- Native name: 朱文正
- Born: Unknown
- Died: 1360s
- Allegiance: Zhu Yuanzhang
- Rank: Grand Commandant
- Conflicts: Battle of Hongdu
- Children: Zhu Shouqian

= Zhu Wenzheng =

Ming dynasty military figure and imperial kinsman

Zhu Wenzheng (朱文正 (朱文正, Zhū Wénzhèng, Chu Wen-cheng); died 1360s), childhood name Lüma (驢馬), was a military figure in the late Yuan dynasty and a kinsman of the future imperial family of the Ming dynasty. He was the nephew of Zhu Yuanzhang, the future Hongwu Emperor, and the son of Zhu Xinglong, Prince of Nanchang. His wife Xie Cuiying was the elder sister of Xie Cuie, the wife of Xu Da.

== Biography ==

Zhu Wenzheng's father Zhu Xinglong was the elder brother of Zhu Yuanzhang. Zhu Xinglong died during the famine in the Huai region in 1344. Because of the severity of the famine, Zhu Xinglong's wife, Lady Wang, left the Zhu family with her son Zhu Wenzheng. After learning that her husband's younger brother Zhu Yuanzhang had joined the Red Turbans and captured Chuzhou, she and Zhu Wenzheng went to join him. Zhu Yuanzhang raised Zhu Wenzheng as if he were his own son.

Zhu Wenzheng was brave and skilled in battle. He crossed the Yangtze with Zhu Yuanzhang's forces and took part in the capture of Jinling. Because of his repeated military achievements, he was promoted to assistant administrator of the Bureau of Military Affairs. Zhu Yuanzhang once asked him what office he wished to hold. Zhu Wenzheng replied that if his uncle succeeded in his great enterprise, wealth and honour would naturally follow, and that granting offices and rewards first to relatives would make it difficult to command public respect. Zhu Yuanzhang was pleased by this answer and became even fonder of him.

In 1363, when Zhu Yuanzhang held the title Prince of Wu, he appointed Zhu Wenzheng as Grand Commandant and gave him command over military affairs. After Jiangxi was again brought under control, Zhu Wenzheng was stationed at Hongdu, present-day Nanchang, to guard the southwest. The position was considered so important that only a close imperial kinsman or a senior trusted minister could hold it.

When Chen Youliang led a large army to besiege Hongdu, Zhu Wenzheng resisted him in the Battle of Hongdu. He repeatedly repelled Chen's assaults and held the city for eighty-five days until Zhu Yuanzhang personally led reinforcements. Chen then lifted the siege and withdrew to Poyang Lake, where he confronted Zhu Yuanzhang. Zhu Wenzheng also cut Chen's supply routes, contributing to Chen's eventual defeat. He later sent He Wenhui and others to attack prefectures and counties that had not yet submitted.

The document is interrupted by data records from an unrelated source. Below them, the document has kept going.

/-! ### Answers -/

/-- What a request of this core sees of the gate: the stores of earlier bundles (05 R112). -/
def beforeReq (s : State) (r : Req) : State := { s with f := { s.f with gate := s.f.gate.filter fun g => g.bsn < r.bsn } }
/-- Bytes of memory that a request of this core reads: those of the gate's earlier stores first. -/
def requestByte (s : State) (r : Req) (a : Nat) : Byte :=
  if r.src = .core then (seenByte (beforeReq s r) (iaBase + a)).1
  else readByte s.m.cells (iaBase + a)
def runNat (s : State) (r : Req) (a n : Nat) : Nat := leNat ((List.range n).map fun i => requestByte s r (a + i))
/-- What a request reads, at the places of its runs in the image. -/
def requestNat (s : State) (r : Req) : Nat := r.runs.foldl (fun x (i, a, n) => x + runNat s r a n <<< (8 * i)) 0
/-- A part of an answer to an access of this core, the last of its request or not: the value is delivered once every answer has arrived. -/
def answerPart (s : State) (r : Req) (x : Nat) (last : Bool) : State :=
  match takeFirst (fun a => a.bsn = r.bsn && a.k = r.k) s.m.accs with
  | none => s
  | some (a, rest) =>
    let v := a.val ||| BitVec.ofNat 16384 x
    if last && a.left ≤ 1 then
      { s with m := { s.m with accs := rest }
               f := { s.f with deliver := s.f.deliver ++
                 [⟨a.file, a.n, a.bsn, if a.file = .s then BitVec.ofNat 16384 (extendTo a.sx v.toNat) else v, a.wm, a.write, 0, .mem⟩] } }
    else { s with m := { s.m with accs := { a with val := v, left := if last then a.left - 1 else a.left } :: rest } }
/-- The answer to an access of this core. -/
def answer (s : State) (r : Req) (x : Nat) : State := answerPart s r x true
def replyTo (s : State) (r : Req) (b : Body) : State :=
  match r.src with
  | .remote d _ _ => sendData s (allotMask s r.owner) .memory d b
  | _ => s
def reqId (r : Req) : Nat := match r.src with | .remote _ _ id => id | _ => r.id
def performedOf (s : State) (d : Coord) (c : BitVec 6) : Nat :=
  ((s.l.performed.find? fun p => p.1 = d && p.2.1 = c).map (·.2.2)).getD 0
def setPerformed (s : State) (d : Coord) (c : BitVec 6) (n : Nat) : State :=
  { s with l := { s.l with performed := (d, c, n) :: s.l.performed.filter fun p => !(p.1 = d && p.2.1 = c) } }
/-- A write of a remote core has performed here (09 R188). -/
def countPerformed (s : State) (r : Req) : State :=
  match r.src with
  | .remote d c _ => if r.counts then setPerformed s d c (performedOf s d c + 1) else s
  | _ => s
/-- A write of this core to another die awaits its acknowledgement (13 R236). -/
def awaitAck (s : State) (r : Req) (home : Coord) : State :=
  if r.src = .core && home != s.l.coord then { s with f := { s.f with unacked := s.f.unacked ++ [⟨r.id, home, r.bsn⟩] } } else s
/-- A response of some bytes leaves in flits of at most 128 of them. -/
def respond (s : State) (r : Req) (home : Coord) : Nat → List Byte → State
  | 0, bs => replyTo s r (.response (reqId r) bs true home)
  | n + 1, bs => if bs.length ≤ 128 then replyTo s r (.response (reqId r) bs true home)
    else respond (replyTo s r (.response (reqId r) (bs.take 128) false home)) r home n (bs.drop 128)
def writeRuns (s : State) (runs : List (Nat × Nat × Nat)) (data : List Byte) : State :=
  runs.foldl (fun s (i, a, n) => putBytes s (iaBase + a) ((data.drop i).take n)) s
/-- The cause of a request is raised: a precise fault of the core (08 R149), a NAK or a refusal to another die. -/
def refuseReq (s : State) (r : Req) (cause : Nat) (faddr : W64) : State :=
  let mine (q : Req) : Bool := q.src = .core && q.bsn = r.bsn && q.k = r.k
  match r.src with
  | .core =>
    let t := uncount s (s.m.reqs.filter mine)
    let t := { t with m := { t.m with accs := t.m.accs.filter fun a => !(a.bsn = r.bsn && a.k = r.k), reqs := t.m.reqs.filter fun q => !mine q } }
    raiseInfo t ⟨cause, 0, 4, r.k, r.pc, r.bsn, faddr, none⟩
  | .past => removeReq s r.id
  | .host qp => say (removeReq s r.id) (.nak qp)
  | .nvme id =>
    let t := removeReq s r.id
    { t with h := { t.h with reads := t.h.reads.map fun x => match x.phase with
        | .data st _ => if x.id = id then { x with phase := .data st true } else x
        | _ => x } }
  | .remote .. => replyTo (removeReq s r.id) r (.refuse (reqId r) cause (trueHome s r.page))
/-- The next bytes of a request to perform, those of its first run within one sector of 32, and the runs that are left. Sectors are those of the virtual address, to
which a vector is aligned: an element, or a scalar store, lies in one of them (05 R111, DESIGN CHOICE, log 29). Runs that belong together perform together. -/
def nextBytes (whole : Bool) (rs : List (Nat × Nat × Nat)) : List (Nat × Nat × Nat) × List (Nat × Nat × Nat) :=
  match rs with
  | [] => ([], [])
  | (i, a, n) :: qs =>
    let m := min n (32 - i % 32)
    if whole then (rs, []) else if m = n then ([(i, a, n)], qs) else ([(i, a, m)], (i + m, a + m, n - m) :: qs)
/-- The request with the runs that are left, or none once nothing is. -/
def putRuns (s : State) (r : Req) (rs : List (Nat × Nat × Nat)) : State :=
  if rs.isEmpty then removeReq s r.id
  else { s with m := { s.m with reqs := s.m.reqs.map fun q => if q.id = r.id then { q with runs := rs } else q } }
/-- A request whose checks have passed performs at its home, a load or store of the core sector by sector, and is answered. -/
def performReq (s : State) (r : Req) (home : Coord) : State :=
  let (now, rest) := nextBytes r.whole r.runs
  match r.op with
  | .load =>
    match r.src with
    | .core => answerPart (putRuns s r rest) r (requestNat s { r with runs := now }) rest.isEmpty
    | _ => respond (removeReq s r.id) r home ((r.runs.map (·.2.2)).sum / 128) (bytesLE (requestNat s r) ((r.runs.map (·.2.2)).sum))
  | .store data =>
    let t := putRuns (writeRuns s now data) r rest
    if rest.isEmpty then replyTo (countPerformed (awaitAck t r home) r) r (.ack (reqId r) home) else t
  | .pads data => putRuns (now.foldl (fun s (i, k, n) => performPart s k ((data.drop i).take n) fun line => rest.any fun x => onLine x.2.1 x.2.2 line) s) r rest
  | .check => removeReq s r.id
  | .atomic op b old =>
    let w := atomicWidth op
    let m := requestNat s r
    let t := writeRuns (removeReq s r.id) r.runs (bytesLE (atomicNew op (BitVec.ofNat 64 m) b old).toNat w)
    match r.src with
    | .core => answer (awaitAck t r home) r m
    | _ => respond (countPerformed t r) r home 0 (bytesLE m w)
  | .xlt .. => s

/-! ### XLT at the homes (05 R118, 14 R265) -/

def xltDone (s : State) (r : Req) (status : Nat) : State :=
  let first := r.runs.head?.bind fun x => pageAt s x.2.1
  let n := (pagesOf s r.runs).length
  let word := match first with
    | none => xltWord status 0 false false n
    | some p =>
      match p.st with
      | .offloaded .. => xltWord status 0 true false n
      | .returning .. => xltWord status 0 true false n
      | _ =>
        if (p.home ^^^ s.l.coord) &&& ~~~s.x.subm = 0 then xltWord status (lcoordOf s p.home) false false n
        else xltWord status 0 false true n
  answer (removeReq s r.id) r word.toNat
/-- The first page of an XLT that raises a cause: absent or foreign, or in a lost region. -/
def xltFault (s : State) (r : Req) : Option (Nat × W64) :=
  r.runs.findSome? fun (i, a, _) =>
    let va := r.va + BitVec.ofNat 64 i
    match pageAt s a with
    | none => some (0x13, va)
    | some p =>
      if p.owner != r.owner then some (0x13, va)
      else match p.st with
        | .offloaded g _ => if regionLost s g then some (0x15, va) else none
        | .returning g _ => if regionLost s g then some (0x15, va) else none
        | _ => none
/-- Whether the traffic of a page homed here with the host goes by the anchor die (00 R5). -/
def byAnchor (s : State) (p : Page) : Bool := p.home = s.l.coord && dieNo s != 0
/-- The return of a page begins. The RDMA READ of a die other than the anchor goes by the anchor (00 R5). -/
def startReturn (s : State) (p : Page) : State :=
  match p.st with
  | .offloaded g o =>
    let t := setPage s { p with st := .returning g o }
    if byAnchor s p then sendData { t with m := { t.m with tier := mapPut 0 t.m.tier p.ia 0 } } 7 .memory (dieOf s 0) (.tierRead p.ia (pageSize p)) else t
  | _ => s
def isOffloaded (p : Page) : Bool := match p.st with | .offloaded .. => true | _ => false
def pinPage (s : State) (p : Page) : State := setPage s { p with pins := p.pins + 1 }
def unpinPage (s : State) (p : Page) : State := setPage s { p with pins := p.pins - 1 }
/-- Whether a page is in the host tier, or on its way from it. -/
def inHostTier (p : Page) : Bool := match p.st with | .offloaded .. => true | .returning .. => true | _ => false
/-- The pages that an XLT covers. -/
def xltCovers (s : State) (r : Req) : List Page := (pagesOf s r.runs).filterMap (pageAt s)
/-- The bound of an XLT in cycles (05 R118). -/
def xltBound (ps : List Page) : Nat := if ps.any inHostTier then 4000 else 400
/-- Whether an XLT can be answered, or has a return to start: a page that is not there yet is waited for until the bound expires (05 R118, 14 R269). -/
def xltReady (s : State) (r : Req) (pin : Bool) (since : W64) : Bool :=
  let ps := xltCovers s r
  !pin || ps.any isOffloaded || ps.all (fun p => p.st = .resident || match p.st with | .offloading .. => true | _ => false) || xltBound ps ≤ elapsed s since
/-- An XLT at the homes of its pages. The unpin form starts the return of what is offloaded and does not wait for it; a page that is not there is judged before the
room in the pin set (log 26). -/
def performXlt (s : State) (r : Req) (pin : Bool) : State :=
  let s := r.runs.foldl (fun s x => meetPage s x.2.1) s
  let pages := xltCovers s r
  if !pin then
    let mine := pages.filter fun p => s.f.pins.contains p.ia
    let t := mine.foldl unpinPage (pages.foldl startReturn s)
    xltDone { t with f := { t.f with pins := t.f.pins.filter fun a => !(mine.any fun p => p.ia = a) } } r 0
  else if pages.any isOffloaded then pages.foldl startReturn s
  else if pages.all fun p => p.st = .resident then
    let new := pages.filter fun p => !s.f.pins.contains p.ia
    if 256 < s.f.pins.length + new.length then xltDone s r 2
    else
      let t := new.foldl pinPage s
      xltDone { t with f := { t.f with pins := t.f.pins ++ new.map Page.ia } } r 0
  else xltDone s r 1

Zhu Wenzheng received great credit for the pacification of Jiangxi. However, he later became dissolute and violent. According to Liu Chen's Guochu shiji, he entrusted clerks such as Wei Dake with authority, abducted women from local households, and caused many deaths. Zhu Yuanzhang recalled him for punishment. Guo Zizhang, Liu Zhongfu, Wei Dake and Wang the marshal were executed for failing to remonstrate with him, and more than fifty of Zhu Wenzheng's attendants and subordinates were punished by having the tendons of their feet cut.

After Zhu Yuanzhang returned to the capital, he richly rewarded generals such as Chang Yuchun and Liao Yongzhong with gold and silk. Zhu Wenzheng, despite his achievements, was not rewarded. Angered, he became increasingly unrestrained and allowed his subordinates to plunder the wives and daughters of those under his authority. The surveillance commissioner Li Yinbing memorialized that Zhu Wenzheng had become arrogant and resentful. Zhu Yuanzhang sent an envoy to reprimand him. Zhu Wenzheng became afraid, and Li Yinbing further reported that he harboured disloyal intentions.

Zhu Yuanzhang immediately travelled by boat to the city and summoned Zhu Wenzheng. When Zhu Wenzheng came out hurriedly to meet him, Zhu Yuanzhang repeatedly asked, "What are you planning to do?" Zhu Wenzheng was then escorted back to Jinling. Empress Ma interceded on his behalf, saying that the young man was merely strong-willed and had no other intention. Zhu Wenzheng was therefore dismissed from office and placed under house arrest at Tongcheng, where he died not long afterwards.

== Aftermath ==

In 1370, Zhu Yuanzhang, by then the Hongwu Emperor, enfeoffed Zhu Wenzheng's eight-year-old son Zhu Shouqian as Prince of Jingjiang and sent him to his fief at Guilin. Zhu Shouqian became the only Ming princely ruler who was not descended from Zhu Yuanzhang himself.